• _DATA TO PROCESS_:
-*-
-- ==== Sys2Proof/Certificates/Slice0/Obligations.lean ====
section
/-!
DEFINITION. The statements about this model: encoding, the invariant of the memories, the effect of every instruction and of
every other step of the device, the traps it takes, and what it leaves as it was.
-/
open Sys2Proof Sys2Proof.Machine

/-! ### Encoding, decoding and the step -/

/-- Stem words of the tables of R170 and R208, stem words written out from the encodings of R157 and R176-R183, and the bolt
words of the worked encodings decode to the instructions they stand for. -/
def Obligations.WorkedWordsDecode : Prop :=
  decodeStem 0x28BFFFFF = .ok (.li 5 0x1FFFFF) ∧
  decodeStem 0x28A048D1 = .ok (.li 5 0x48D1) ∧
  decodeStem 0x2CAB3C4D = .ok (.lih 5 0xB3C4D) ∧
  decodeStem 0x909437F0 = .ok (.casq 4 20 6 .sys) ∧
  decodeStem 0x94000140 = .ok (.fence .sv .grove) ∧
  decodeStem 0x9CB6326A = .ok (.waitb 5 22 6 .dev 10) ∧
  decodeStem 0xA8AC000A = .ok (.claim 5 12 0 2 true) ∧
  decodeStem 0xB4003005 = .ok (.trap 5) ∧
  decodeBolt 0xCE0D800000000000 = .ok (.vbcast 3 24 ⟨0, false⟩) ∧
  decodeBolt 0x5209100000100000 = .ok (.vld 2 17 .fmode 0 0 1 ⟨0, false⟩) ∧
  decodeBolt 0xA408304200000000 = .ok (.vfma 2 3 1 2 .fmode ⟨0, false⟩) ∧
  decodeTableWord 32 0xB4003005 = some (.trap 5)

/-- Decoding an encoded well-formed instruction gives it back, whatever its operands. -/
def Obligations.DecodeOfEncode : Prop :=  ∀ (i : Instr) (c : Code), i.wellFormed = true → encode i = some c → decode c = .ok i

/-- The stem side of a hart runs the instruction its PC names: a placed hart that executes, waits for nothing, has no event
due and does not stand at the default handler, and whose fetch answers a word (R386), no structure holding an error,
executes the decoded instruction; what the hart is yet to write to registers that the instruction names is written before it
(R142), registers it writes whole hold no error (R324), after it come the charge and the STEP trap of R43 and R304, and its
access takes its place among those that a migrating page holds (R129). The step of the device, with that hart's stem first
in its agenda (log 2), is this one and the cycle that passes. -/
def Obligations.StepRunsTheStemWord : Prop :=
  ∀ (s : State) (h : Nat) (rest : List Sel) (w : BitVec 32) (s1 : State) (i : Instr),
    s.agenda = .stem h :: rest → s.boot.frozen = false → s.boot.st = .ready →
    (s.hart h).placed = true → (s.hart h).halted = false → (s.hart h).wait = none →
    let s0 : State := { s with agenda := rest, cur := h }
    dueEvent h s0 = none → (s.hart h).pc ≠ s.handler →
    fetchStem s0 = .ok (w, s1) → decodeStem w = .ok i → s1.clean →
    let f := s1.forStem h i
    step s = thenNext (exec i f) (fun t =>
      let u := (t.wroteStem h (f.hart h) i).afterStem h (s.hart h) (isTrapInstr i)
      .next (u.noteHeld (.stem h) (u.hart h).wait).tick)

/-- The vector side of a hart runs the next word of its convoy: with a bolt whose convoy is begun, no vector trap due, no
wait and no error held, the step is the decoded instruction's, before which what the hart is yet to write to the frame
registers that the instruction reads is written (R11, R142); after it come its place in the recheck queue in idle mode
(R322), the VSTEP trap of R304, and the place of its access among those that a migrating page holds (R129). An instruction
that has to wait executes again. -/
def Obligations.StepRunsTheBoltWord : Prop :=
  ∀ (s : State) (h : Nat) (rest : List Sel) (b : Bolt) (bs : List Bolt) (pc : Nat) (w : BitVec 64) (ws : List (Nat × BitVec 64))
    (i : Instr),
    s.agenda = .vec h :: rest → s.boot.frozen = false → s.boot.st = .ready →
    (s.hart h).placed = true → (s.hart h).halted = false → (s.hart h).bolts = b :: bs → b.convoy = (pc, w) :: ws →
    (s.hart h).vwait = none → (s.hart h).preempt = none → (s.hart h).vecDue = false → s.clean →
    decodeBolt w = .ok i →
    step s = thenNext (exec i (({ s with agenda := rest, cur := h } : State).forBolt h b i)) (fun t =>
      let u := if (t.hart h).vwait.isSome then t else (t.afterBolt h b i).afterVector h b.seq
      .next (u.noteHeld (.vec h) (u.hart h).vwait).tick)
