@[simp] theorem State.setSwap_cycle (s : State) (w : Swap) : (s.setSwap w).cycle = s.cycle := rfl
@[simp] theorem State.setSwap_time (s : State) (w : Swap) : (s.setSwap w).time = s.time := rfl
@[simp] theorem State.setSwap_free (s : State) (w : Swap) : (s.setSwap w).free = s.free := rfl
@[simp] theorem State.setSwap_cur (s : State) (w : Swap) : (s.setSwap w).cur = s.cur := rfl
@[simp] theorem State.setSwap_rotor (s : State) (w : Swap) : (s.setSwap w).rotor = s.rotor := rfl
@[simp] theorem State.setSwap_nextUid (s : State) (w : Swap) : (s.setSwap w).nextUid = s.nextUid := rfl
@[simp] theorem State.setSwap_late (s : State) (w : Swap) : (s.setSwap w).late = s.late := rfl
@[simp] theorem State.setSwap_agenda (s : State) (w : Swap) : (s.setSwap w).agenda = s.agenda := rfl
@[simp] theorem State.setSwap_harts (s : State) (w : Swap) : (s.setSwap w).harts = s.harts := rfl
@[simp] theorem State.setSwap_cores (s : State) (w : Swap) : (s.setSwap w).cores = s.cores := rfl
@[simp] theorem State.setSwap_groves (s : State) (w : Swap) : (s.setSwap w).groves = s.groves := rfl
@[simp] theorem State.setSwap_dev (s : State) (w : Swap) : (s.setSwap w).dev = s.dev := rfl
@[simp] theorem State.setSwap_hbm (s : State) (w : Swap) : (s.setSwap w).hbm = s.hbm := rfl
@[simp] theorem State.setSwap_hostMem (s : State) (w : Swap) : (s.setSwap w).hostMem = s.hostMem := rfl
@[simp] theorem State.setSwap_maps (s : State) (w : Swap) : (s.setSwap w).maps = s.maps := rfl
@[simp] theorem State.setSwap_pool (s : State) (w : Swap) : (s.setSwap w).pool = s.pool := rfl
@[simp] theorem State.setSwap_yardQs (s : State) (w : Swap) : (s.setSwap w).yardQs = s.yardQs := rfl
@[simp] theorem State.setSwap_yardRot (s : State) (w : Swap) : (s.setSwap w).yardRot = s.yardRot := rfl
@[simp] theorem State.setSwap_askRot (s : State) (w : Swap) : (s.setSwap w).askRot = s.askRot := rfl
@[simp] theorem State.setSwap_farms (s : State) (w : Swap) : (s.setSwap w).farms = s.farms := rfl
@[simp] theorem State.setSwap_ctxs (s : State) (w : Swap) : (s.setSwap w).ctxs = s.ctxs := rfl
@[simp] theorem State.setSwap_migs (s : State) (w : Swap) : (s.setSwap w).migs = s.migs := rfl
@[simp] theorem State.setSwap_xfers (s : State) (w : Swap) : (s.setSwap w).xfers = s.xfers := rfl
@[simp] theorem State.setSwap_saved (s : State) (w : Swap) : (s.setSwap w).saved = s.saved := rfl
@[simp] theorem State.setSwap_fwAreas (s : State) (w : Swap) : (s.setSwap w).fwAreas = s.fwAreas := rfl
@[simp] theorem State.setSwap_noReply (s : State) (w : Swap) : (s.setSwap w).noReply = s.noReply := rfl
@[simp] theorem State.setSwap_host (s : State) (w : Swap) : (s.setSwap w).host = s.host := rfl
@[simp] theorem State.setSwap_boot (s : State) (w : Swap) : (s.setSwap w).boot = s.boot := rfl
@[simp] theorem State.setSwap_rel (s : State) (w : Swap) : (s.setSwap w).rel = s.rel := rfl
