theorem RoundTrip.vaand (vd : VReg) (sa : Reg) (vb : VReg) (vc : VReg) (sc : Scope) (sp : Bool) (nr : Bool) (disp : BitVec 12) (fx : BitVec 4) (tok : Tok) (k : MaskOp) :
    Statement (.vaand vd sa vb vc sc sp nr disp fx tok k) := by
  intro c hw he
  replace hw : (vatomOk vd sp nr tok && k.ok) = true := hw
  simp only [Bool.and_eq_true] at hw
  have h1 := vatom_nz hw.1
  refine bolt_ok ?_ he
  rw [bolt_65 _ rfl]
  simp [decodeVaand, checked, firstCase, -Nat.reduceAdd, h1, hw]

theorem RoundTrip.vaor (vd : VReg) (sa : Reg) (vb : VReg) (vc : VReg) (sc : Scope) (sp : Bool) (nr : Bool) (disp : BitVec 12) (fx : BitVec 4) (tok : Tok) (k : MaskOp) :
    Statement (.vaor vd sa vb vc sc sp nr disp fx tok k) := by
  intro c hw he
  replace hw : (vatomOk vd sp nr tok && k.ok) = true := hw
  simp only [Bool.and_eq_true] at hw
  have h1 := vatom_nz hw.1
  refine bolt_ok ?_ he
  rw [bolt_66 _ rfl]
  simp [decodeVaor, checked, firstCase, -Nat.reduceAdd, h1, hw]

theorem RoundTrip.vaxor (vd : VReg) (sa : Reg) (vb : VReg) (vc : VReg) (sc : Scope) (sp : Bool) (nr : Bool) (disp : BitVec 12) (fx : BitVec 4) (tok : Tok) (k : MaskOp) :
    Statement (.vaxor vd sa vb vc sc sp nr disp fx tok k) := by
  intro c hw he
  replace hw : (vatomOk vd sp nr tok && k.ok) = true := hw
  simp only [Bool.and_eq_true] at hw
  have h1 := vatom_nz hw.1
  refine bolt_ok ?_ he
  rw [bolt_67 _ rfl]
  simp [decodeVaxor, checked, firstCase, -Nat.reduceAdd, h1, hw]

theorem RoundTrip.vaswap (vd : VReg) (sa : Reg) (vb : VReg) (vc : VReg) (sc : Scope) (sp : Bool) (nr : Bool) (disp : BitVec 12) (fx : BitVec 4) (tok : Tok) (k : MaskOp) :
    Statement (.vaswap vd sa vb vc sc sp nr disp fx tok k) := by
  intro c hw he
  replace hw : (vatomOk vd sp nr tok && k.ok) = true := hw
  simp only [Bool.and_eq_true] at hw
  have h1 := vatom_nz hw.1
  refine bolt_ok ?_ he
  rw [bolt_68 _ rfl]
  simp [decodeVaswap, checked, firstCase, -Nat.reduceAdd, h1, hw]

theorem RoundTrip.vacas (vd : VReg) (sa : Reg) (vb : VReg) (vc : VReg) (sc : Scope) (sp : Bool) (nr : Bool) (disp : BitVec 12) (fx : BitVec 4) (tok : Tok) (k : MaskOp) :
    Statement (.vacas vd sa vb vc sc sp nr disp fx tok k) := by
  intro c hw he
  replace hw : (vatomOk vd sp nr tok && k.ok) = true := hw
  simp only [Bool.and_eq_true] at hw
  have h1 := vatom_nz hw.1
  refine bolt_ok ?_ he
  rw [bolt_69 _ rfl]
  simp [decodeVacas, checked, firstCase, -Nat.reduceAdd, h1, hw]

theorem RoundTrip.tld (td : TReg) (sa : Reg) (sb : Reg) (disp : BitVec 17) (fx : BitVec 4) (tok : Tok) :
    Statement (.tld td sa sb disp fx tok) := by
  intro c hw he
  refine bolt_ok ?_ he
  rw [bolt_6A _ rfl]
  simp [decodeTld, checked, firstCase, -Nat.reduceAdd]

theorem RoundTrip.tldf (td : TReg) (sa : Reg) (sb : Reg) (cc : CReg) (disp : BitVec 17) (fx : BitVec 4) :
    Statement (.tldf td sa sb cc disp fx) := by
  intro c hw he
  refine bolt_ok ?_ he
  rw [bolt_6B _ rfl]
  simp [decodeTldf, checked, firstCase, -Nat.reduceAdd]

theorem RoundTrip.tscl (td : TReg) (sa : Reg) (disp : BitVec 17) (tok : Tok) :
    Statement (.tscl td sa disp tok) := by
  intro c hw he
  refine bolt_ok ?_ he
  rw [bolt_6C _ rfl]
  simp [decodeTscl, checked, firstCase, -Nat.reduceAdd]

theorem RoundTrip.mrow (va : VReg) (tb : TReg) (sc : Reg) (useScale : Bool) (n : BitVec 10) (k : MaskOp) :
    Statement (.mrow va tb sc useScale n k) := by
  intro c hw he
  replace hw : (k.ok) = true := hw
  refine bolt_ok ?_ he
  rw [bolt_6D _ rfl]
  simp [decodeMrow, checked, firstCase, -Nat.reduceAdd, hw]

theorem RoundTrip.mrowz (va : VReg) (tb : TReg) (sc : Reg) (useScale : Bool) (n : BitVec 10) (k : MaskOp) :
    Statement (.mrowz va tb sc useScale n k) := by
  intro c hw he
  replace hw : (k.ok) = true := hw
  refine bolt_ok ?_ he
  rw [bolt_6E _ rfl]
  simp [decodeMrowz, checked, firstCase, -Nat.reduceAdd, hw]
-*-
• _ASSIGNED TASK_: Only the lines above starting at the one containing "the step -/" and ending at the one containing "dueEvent h s0", both included, are to be returned, exactly as they read.

• _SOLUTION_:
/-! ### Encoding, decoding and the step -/

/-- Stem words of the tables of R170 and R208, stem words written out from the encodings of R157 and R176-R183, and the bolt
words of the worked encodings decode to the instructions they stand for. -/
def Obligations.WorkedWordsDecode : Prop :=
  decodeStem 0x28BFFFFF = .ok (.li 5 0x1FFFFF) ∧
  decodeStem 0x28A048D1 = .ok (.li 5 0x48D1) ∧
  decodeStem 0x2CAB3C4D = .ok (.lih 5 0xB3C4D) ∧
  decodeStem 0x909437F0 = .ok (.casq 4 20 6 .sys) ∧
  decodeStem 0x94000140 = .ok (.fence .sv .grove) ∧
  decodeStem 0x9CB6326A = .ok (.waitb 5 22 6 .dev 10) ∧
  decodeStem 0xA8AC000A = .ok (.claim 5 12 0 2 true) ∧
  decodeStem 0xB4003005 = .ok (.trap 5) ∧
  decodeBolt 0xCE0D800000000000 = .ok (.vbcast 3 24 ⟨0, false⟩) ∧
  decodeBolt 0x5209100000100000 = .ok (.vld 2 17 .fmode 0 0 1 ⟨0, false⟩) ∧
  decodeBolt 0xA408304200000000 = .ok (.vfma 2 3 1 2 .fmode ⟨0, false⟩) ∧
  decodeTableWord 32 0xB4003005 = some (.trap 5)

/-- Decoding an encoded well-formed instruction gives it back, whatever its operands. -/
def Obligations.DecodeOfEncode : Prop :=  ∀ (i : Instr) (c : Code), i.wellFormed = true → encode i = some c → decode c = .ok i

/-- The stem side of a hart runs the instruction its PC names: a placed hart that executes, waits for nothing, has no event
due and does not stand at the default handler, and whose fetch answers a word (R386), no structure holding an error,
executes the decoded instruction; what the hart is yet to write to registers that the instruction names is written before it
(R142), registers it writes whole hold no error (R324), after it come the charge and the STEP trap of R43 and R304, and its
access takes its place among those that a migrating page holds (R129). The step of the device, with that hart's stem first
in its agenda (log 2), is this one and the cycle that passes. -/
def Obligations.StepRunsTheStemWord : Prop :=
  ∀ (s : State) (h : Nat) (rest : List Sel) (w : BitVec 32) (s1 : State) (i : Instr),
    s.agenda = .stem h :: rest → s.boot.frozen = false → s.boot.st = .ready →
    (s.hart h).placed = true → (s.hart h).halted = false → (s.hart h).wait = none →
    let s0 : State := { s with agenda := rest, cur := h }
    dueEvent h s0 = none → (s.hart h).pc ≠ s.handler →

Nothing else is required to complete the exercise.